/-- NOTIFY: the post is withheld until a checkpoint commits it (R218). -/
def execNotify (sa : BitVec 6) (s : State) : Host.Outcome State Fault Refusal :=
  issue (.notify sa) (fun s => s.onCore fun c => { c with
    posts := c.posts ++ [⟨c.rs sa, c.nextId, false⟩] }) s

/-- The request codes a task may pass (R361). (DEDUCED, log 36, log 50) -/
def taskCode (code : BitVec 10) : Bool := code == 0x008 || code == 0x00A || code == 0x00C

/-- The message that takes a task's request to a service core of the core's die (R294; which of the two is not given:
DESIGN CHOICE, log 43). -/
def callMsg (r : SvcReq) : Msg :=
  { Msg.bare' .control r.core (corePort r.core) (servicePort (coreDie r.core) (Config.serviceSecond r.asid)) with
    cmd := r.tok.toNat, idx := r.gidx.toNat, asid := r.asid, sub := r.code.toNat, unit := true
    data := bytesOfNat 8 r.recVa.toNat ++ bytesOfNat 8 r.arg.toNat }

/-- The request a message brings. -/
def Msg.call (m : Msg) : SvcReq :=
  ⟨m.core, BitVec.ofNat 56 (natOfBytes (m.data.take 8)), BitVec.ofNat 3 m.idx, BitVec.ofNat 6 m.cmd, BitVec.ofNat 10 m.sub,
    BitVec.ofNat 64 (natOfBytes (m.data.drop 8)), m.asid, 0⟩

/-- The task of a request runs on a core. -/
def SvcReq.runsOn (r : SvcReq) (c : Core) : Bool :=
  match c.task with
  | some t => t.asid == r.asid && t.recVa == r.recVa && t.gidx == r.gidx
  | none => false

/-- A task's request ends: its token changes where the task is, on a core or in an image (R219). -/
def State.endCall (s : State) (r : SvcReq) (tok : BitVec 16) : State :=
  let s := { s with sched := { s.sched with images := s.sched.images.map fun (m : SaveImage) =>
    (if r.runsOn m.core then { m with core := m.core.completeToken r.tok tok } else m) } }
  ((s.core :: s.parked).filter r.runsOn).foldl (fun (s : State) c =>
    s.updCore c.id fun c => c.completeToken r.tok tok) s

/-- A request comes to the service, which serves those of a context in the order they come (R361); a poisoned one is not
performed (R296). -/
def State.takeCall (s : State) (m : Msg) : State :=
  if m.psn then s.endCall m.call (tokFaulted 0x07)
  else if (s.context? m.asid).isNone then s
  else { s with svc := { s.svc with
    requests := s.svc.requests ++ [{ m.call with stamp := s.svc.nextStamp }], nextStamp := s.svc.nextStamp + 1 } }

/-- SVC: the token is busy until the service, to which the request travels, answers; a code no task may request faults
with 0x06 (R219, R361). (DEDUCED, log 36) -/
def svcEffect (tko sa : BitVec 6) (code : BitVec 10) (s : State) : State :=
  if taskCode code then
    (s.onCore fun c => c.setToken tko tokBusy).sendMsg (callMsg
      ⟨s.core.id, s.core.recVa, ((s.core.task.map (·.gidx)).getD 0), tko, code, s.core.rs sa, s.core.asid, 0⟩)
  else s.onCore fun c => c.completeToken tko (tokFaulted 0x06)

/-- SVC (R219). -/
def execSvc (tko sa : BitVec 6) (code : BitVec 10) (s : State) : Host.Outcome State Fault Refusal :=
  issue (.svc tko sa code) (svcEffect tko sa code) s

/-! ### Events of the core (R8, R69, R74, R157) -/

/-- CHECKPOINT of the focused core (R74). -/
def execCheckpoint (s : State) : Host.Outcome State Fault Refusal := event s.checkpoint.flushSpawns

/-- RESULT_VISIBLE: a group starts, and the results due become visible (R69). -/
def execResultVisible (s : State) : Host.Outcome State Fault Refusal := event s.groupStart

/-- The error behind a memory-error trap that a bundle's check finds is logged (R236). -/
def State.logBundleTrap (s : State) (t : TrapCond) (slot bundle : Nat) : State :=
  match s.core.bundle? bundle, Slot.all.find? fun k => k.position == slot with
  | some b, some k => (match b.decode k with
    | .ok i => s.logMemTrap i t
    | .error _ => s)
  | _, _ => s

/-- The group or bundle at the boundary begins to issue; a group's first adds one to GRPC (R8, R29). -/
def Core.begin (c : Core) (irrev : Bool) : Core :=
  { c with passed := true, grpIrrev := irrev, grpc := if c.gpos = 0 then c.grpc + 1 else c.grpc }

/-- A trap that a boundary finds in a slot of a bundle. -/
def State.trapAt (s : State) (t : TrapCond) (slot bundle : Nat) : State :=
  (s.onCore fun c => { c with pc := bundle }).takeTrap t slot

/-- What the decision at a bundle boundary does to the core (R8, R76, R93). (DEDUCED, log 37) -/
def boundary (s : State) : State :=
  let l := if s.core.gpos = 0 then groupBundles s.core 8 s.core.pc else []
  let pods := podStage s (l.zipIdx.map fun p => (s.core.pc + p.2, p.1))
  let sy := Slot.position .sy
  match bundleAction s with
  | .trap t slot bundle => (s.logBundleTrap t slot bundle).trapAt t slot bundle
  | .hold t => t
  | .force => s.forcedCheckpoint
  | .commit => s.checkpoint
  | .go irrev =>
    (match pods with
     | .ready => s.onCore fun c => c.begin irrev
     | .hold t => t
     | .trap pc => s.trapAt ⟨.illegalEncoding, BitVec.ofNat 64 sy⟩ sy pc)
  | .phases =>
    (match pods with
     | .ready => (match makePhases (pendingPhases s.core l) s with
       | .ready t => t.onCore fun c => c.begin true
       | .hold t => t
       | .trap t pc u => u.trapAt t sy pc)
     | .hold t => t
     | .trap pc => s.trapAt ⟨.illegalEncoding, BitVec.ofNat 64 sy⟩ sy pc)

/-- STALL_UNTIL: a group that waits issues once its condition holds; until then it is held (R8). -/
def execStallUntil (s : State) : Host.Outcome State Fault Refusal := event (boundary s)

/-- WITHHELD_STORE_RELEASE: released stores that waited on a tile's bits are written once they clear
(R157). -/
def execWithheldStoreRelease (s : State) : Host.Outcome State Fault Refusal :=
  event (s.releaseStores.makeArrivals)

end Sys2Proof.Machine
end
::::
EXERCISE:
Quote the listing above from its first line to the line with "match c.task with", inclusive, and add nothing.

COMPLETED TASK:
/-- NOTIFY: the post is withheld until a checkpoint commits it (R218). -/
def execNotify (sa : BitVec 6) (s : State) : Host.Outcome State Fault Refusal :=
  issue (.notify sa) (fun s => s.onCore fun c => { c with
    posts := c.posts ++ [⟨c.rs sa, c.nextId, false⟩] }) s

/-- The request codes a task may pass (R361). (DEDUCED, log 36, log 50) -/
def taskCode (code : BitVec 10) : Bool := code == 0x008 || code == 0x00A || code == 0x00C

/-- The message that takes a task's request to a service core of the core's die (R294; which of the two is not given:
DESIGN CHOICE, log 43). -/
def callMsg (r : SvcReq) : Msg :=
  { Msg.bare' .control r.core (corePort r.core) (servicePort (coreDie r.core) (Config.serviceSecond r.asid)) with
    cmd := r.tok.toNat, idx := r.gidx.toNat, asid := r.asid, sub := r.code.toNat, unit := true
    data := bytesOfNat 8 r.recVa.toNat ++ bytesOfNat 8 r.arg.toNat }

/-- The request a message brings. -/
def Msg.call (m : Msg) : SvcReq :=
  ⟨m.core, BitVec.ofNat 56 (natOfBytes (m.data.take 8)), BitVec.ofNat 3 m.idx, BitVec.ofNat 6 m.cmd, BitVec.ofNat 10 m.sub,
    BitVec.ofNat 64 (natOfBytes (m.data.drop 8)), m.asid, 0⟩

/-- The task of a request runs on a core. -/
def SvcReq.runsOn (r : SvcReq) (c : Core) : Bool :=
  match c.task with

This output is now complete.